Suddenly he threw open the bedroom door, shouting for Codswallop. She could hear him as if from a long way off, instructing the butler to find Sudhakar if he was still in London. She curled her fingers into the edge of the coverlet. She was starting to feel dizzy.
It felt like hours before Quill suddenly reappeared before her. She gasped as his face swung close to hers.
“The drug affects your eyesight,” Quill said. “Remember? I thought you had a halo last night.”
“This was quite idiotic of me,” Gabby said, her voice a reedy thread. “Wasn’t it, Quill?” She clutched the counterpane tighter. She felt as if she were on the deck of a ship as it listed in a storm. “I’m sorry I behaved so badly.”

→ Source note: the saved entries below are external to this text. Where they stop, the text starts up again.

/-- Whose edit of a freeze record a write is (21 R383), by the number of ORIGIN (R379): 1 of the handler created for the freeze, 2 of the host, 0 of
anything else. DEDUCED: log 122. -/
def State.editor (s : State) (b : Board) (f : Freeze) : Option Writer → Nat
  | none => 0
  | some w =>
    if w.kind == 4 then 2
    else if w.kind != 5 && s.grids.any fun g => g.gridid == w.storer && g.origin == .trap b.id f.frid then 1
    else 0

/-- A byte of a freeze record written by an editor: what anything else writes stands for both. -/
def editByte (es : List Edit) (who addr : Nat) (old new : Byte) : List Edit :=
  let e := (es.find? (·.addr == addr)).getD { addr := addr, dev := old }
  let rest := es.filter (·.addr != addr)
  match who with
  | 1 => { e with handler := some new } :: rest
  | 2 => { e with host := some new } :: rest
  | _ => rest

/-- The writes to a line that is part of a frozen board's record, noted by who makes them (21 R383). -/
def State.noteEdits (s : State) (wr : Option Writer) (l : Nat) (w : List (Nat × Byte)) : State :=
  s.allBoards.foldl (fun s b => match b.frozen with
    | some f =>
      if s.recordAt b ≤ 128 * l && 128 * l < s.recordAt b + 32768 then
        let who := s.editor b f wr
        { s with edits := w.foldl (fun es p => editByte es who p.1 (s.mem.get p.1) p.2) s.edits }
      else s
    | none => s) s

/-- One line written at its home in local memory (10 R224): the data, the comparison, and good check bits when all of the line is
written (23 R414). -/
def State.writeLine (s : State) (wr : Option Writer) (l : Nat) (w : List (Nat × Byte)) : State :=
  let old := s.mem.read (128 * l) 128
  let s := s.noteEdits wr l w
  let s := { s with mem := s.mem.writeAll w,
                    badLines := if (w.map Prod.fst).eraseDups.length == 128 then s.badLines.filter (· != l) else s.badLines }
  match wr with
  | some wr => s.compare wr (128 * l) old (s.mem.read (128 * l) 128)
  | none => if s.watched (128 * l) 128 then (s.compare s.deviceWriter (128 * l) old (s.mem.read (128 * l) 128)).free else s

/-- Bytes written to local memory, line by line in ascending order (12 R263). The device's own writes name no agent. -/
def State.writeLocal (s : State) (wr : Option Writer) (w : List (Nat × Byte)) : State :=
  ((linesOf w).foldl (fun s l => s.writeLine wr l (onLine l w)) s).lookDeps

/-- Memory after a write of the device itself to `n` bytes from `a` on: a record, a stack, an image. -/
def State.ownMem (s : State) (a n : Nat) (m : Mem) : State := ({ s with mem := m }.compareOwn s.mem a n).lookDeps

/-- The lines of the writes that cannot take a partial write (23 R414). -/
def State.badWrite (s : State) (w : List (Nat × Byte)) : Bool :=
  (linesOf w).any fun l => s.badLines.contains l && ((onLine l w).map (·.1)).eraseDups.length != 128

He had her hands in his again and was looking down at them. “We were both idiots,” he said heavily. “I goaded you. I know you didn’t try to kill me, Gabby. I was angry.
“And you were right.” He was massaging her hands now. “I was stupid, stupid, stupid to argue with you. I should have just thanked you.”
“Not as stupid as I am,” Gabby admitted. “I’m glad Sudhakar has left. He has always scolded me for being impulsive. He didn’t want to give you the medicine,” she added.
“What did he tell you about the medicine? Can you remember anything?”
“No,” Gabby said vaguely. “He said it wasn’t dangerous in small doses.”
“Nothing else?”
“No.” She giggled.
“What is it?”
“I think your ears are growing, Quill! You look like a bunny!” Her eyes grew round. “Look at your nose!” She giggled again.
Quill sighed. When Quill had taken the medicine, it had transformed him into a cheerful, if incoherent, drunk. He could only hope its effect on Gabby was as mild. It was going to be a long night.